I also agree with EleGirl. Each kid has to find their way. Sometimes it's the pain of doing a menial job and living hand-to-mouth that finally makes them commit to something. 

My kid knows she has to finish high school OR take the GED and that this is her job right now. After that she can continue to live with me/my rules/eat my food but she has to be productive FULL TIME. She can work full time, go to school full time or do half and half (and the other half can be mow/clean/cook but not lay around all day). If she doesn't do any of that, she's out. I'm not providing a free ride through life. 

She owes it to him to start a dialog and listen to him. Ask what he wants to do. What he's interested in. Show she cares. If he doesn't know, take him to a career counselor. Research all kinds of jobs. If he needs several years to find out then he needs to work. Maybe he'll work his way right into something that suits him. If not he can keep trying new things. As long as he's not stagnant, that OK.


----------



## DoF (Mar 27, 2014)

No advice

Worry about your own life

She is paving her own road, if she wanted to change/help she would've adjusted treatment towards her son already. But she chooses to enable him.
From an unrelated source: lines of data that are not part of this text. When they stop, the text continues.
/-- Who holds the boot coordination (R98): D0, and during D0's slot D1's Core, else the Core of the lowest member that passed, else D0's
Shell controller, shown as D0. -/
def State.coordinate (s : State) : State :=
  let c := if s.nextSlot = some 0 then ((s.dieList.drop 1).find? (fun d => s.coreActive d)).getD 0
    else if s.boot.slotsDone.contains 0 ∧ !s.coreActive 0 then s.boot.coordinator else 0
  { s with boot := { s.boot with coordinator := c } }

/-- The dies' roles (R43) for the die that holds the trunk role, whose SRAM holds the monitor (R244). -/
def State.setTrunk (s : State) (t : Nat) : State :=
  (s.each s.dieList (fun u d => u.setReg (0x2008 + d) 1 (if d = t then 2 else 1))).setReg 0x2000 4 t |>.markSram

/-- SELF_TEST ends (R80, R99): by which Core passed, and whether D0's Shell and the trunk's are in service. -/
def State.slotsEnd (s : State) : State :=
  if !s.coreActive 0 ∧ !s.coreActive 1 then s.bootHalt 0x0401 true
  else
    let t := if s.coreActive 0 then 0 else 1
    let s1 := s.setTrunk t
    if !s1.shellUp 0 ∨ !s1.shellUp t then s1.bootHalt 0x0402 true
    else (if t = 1 then s1.setReg 0x2700 6 s1.now else s1).bootEnter 6

/-- Dies that a failed Shell leaves out of reach are treated as failed (R24). Where D0's own Shell has failed the boot halts by R99, and no other
die is judged by it. -/
def State.unreached (s : State) : State := if s.shellUp 0 then s.cutOff else s

/-- BOOT_SLOT_DONE (R98, R676): the slot's results and outcome; its event waits for I0's ring. -/
def execBootSlotDone (die : Nat) (r : SlotResult) (s : State) (romOk : Bool := true) : Host.Outcome State Fault Refusal :=
  if s.bootState ≠ 5 ∨ s.nextSlot ≠ some die then .next s
  else if !romOk then .next (s.bootHalt 0x0F01 true)
  else
    let s1 := ((s.slotRecord die r).setReg (0x2718 + die) 5 (r.failed % 4096)).slotMemory die
    let s2 : State := { s1 with boot := { s1.boot with slotsDone := s1.boot.slotsDone ++ [die], slotEvents := s1.boot.slotEvents ++ [s1.slotEvent die 1 r] } }
    let s3 := (s2.slotOutcome die r).unreached.coordinate
    .next (if s3.nextSlot = none then s3.slotsEnd else s3)

/-- MEMORY_TRAINING_DONE (R80, R100): D0's stack failing halts the boot, and so does the stack of the die that holds the trunk role (R696).
Every stack trained has its top 1 MiB overwritten. -/
def execMemoryTrainingDone (failedStacks : List Nat) (s : State) (romOk : Bool := true) : Host.Outcome State Fault Refusal :=
  if s.bootState ≠ 6 then .next s
  else
    let s := s.each (s.dieList.filter (fun d => s.shellUp d)) (fun t d => t.stackTop d)
    if !romOk then .next (s.bootHalt 0x0F01 true)
    else if failedStacks.contains 0 ∨ failedStacks.contains s.trunk then .next (s.bootHalt 0x0501 true)
    else .next ((s.each (s.dieList.filter (fun d => failedStacks.contains d && s.shellUp d)) (fun t d => t.shellFailed d 4 2 true)).unreached.installRoutes.bootEnter 7)

/-! ### The initial ring and OPERATIONAL (R101) -/

/-- `reserved_mib` of R734: U16 for each die, 0 for an absent one. -/
def State.reservedBytes (s : State) : List Byte :=
  (List.range 8).flatMap (fun d => leBytes 2 (if d < s.dies then Config.reservedMib (s.regBytes 0x2101 5) d else 0))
By getting involved you will only damage your friendship.....assuming you want to continue to be friends with her of course. hehe


----------



## Thundarr (Jul 4, 2012)

DoF said:


> No advice
> 
> Worry about your own life
> 
> ...


You're right. Unless the friend actually asks for advice then saying much will have her defending herself and going into protection mode for her son. Rugs will be in the 'judgemental them' box. Whether it's good advice or not won't matter.


----------



## turnera (Jan 22, 2010)

the guy said:


> Giving advise to someone on how to parent is a lose lose situation.


Still, I never fail to point out that, once you have a kid, you give up YOUR needs until that kid is raised and out of the nest. She still owes her kid at least another 6 months of attention.


----------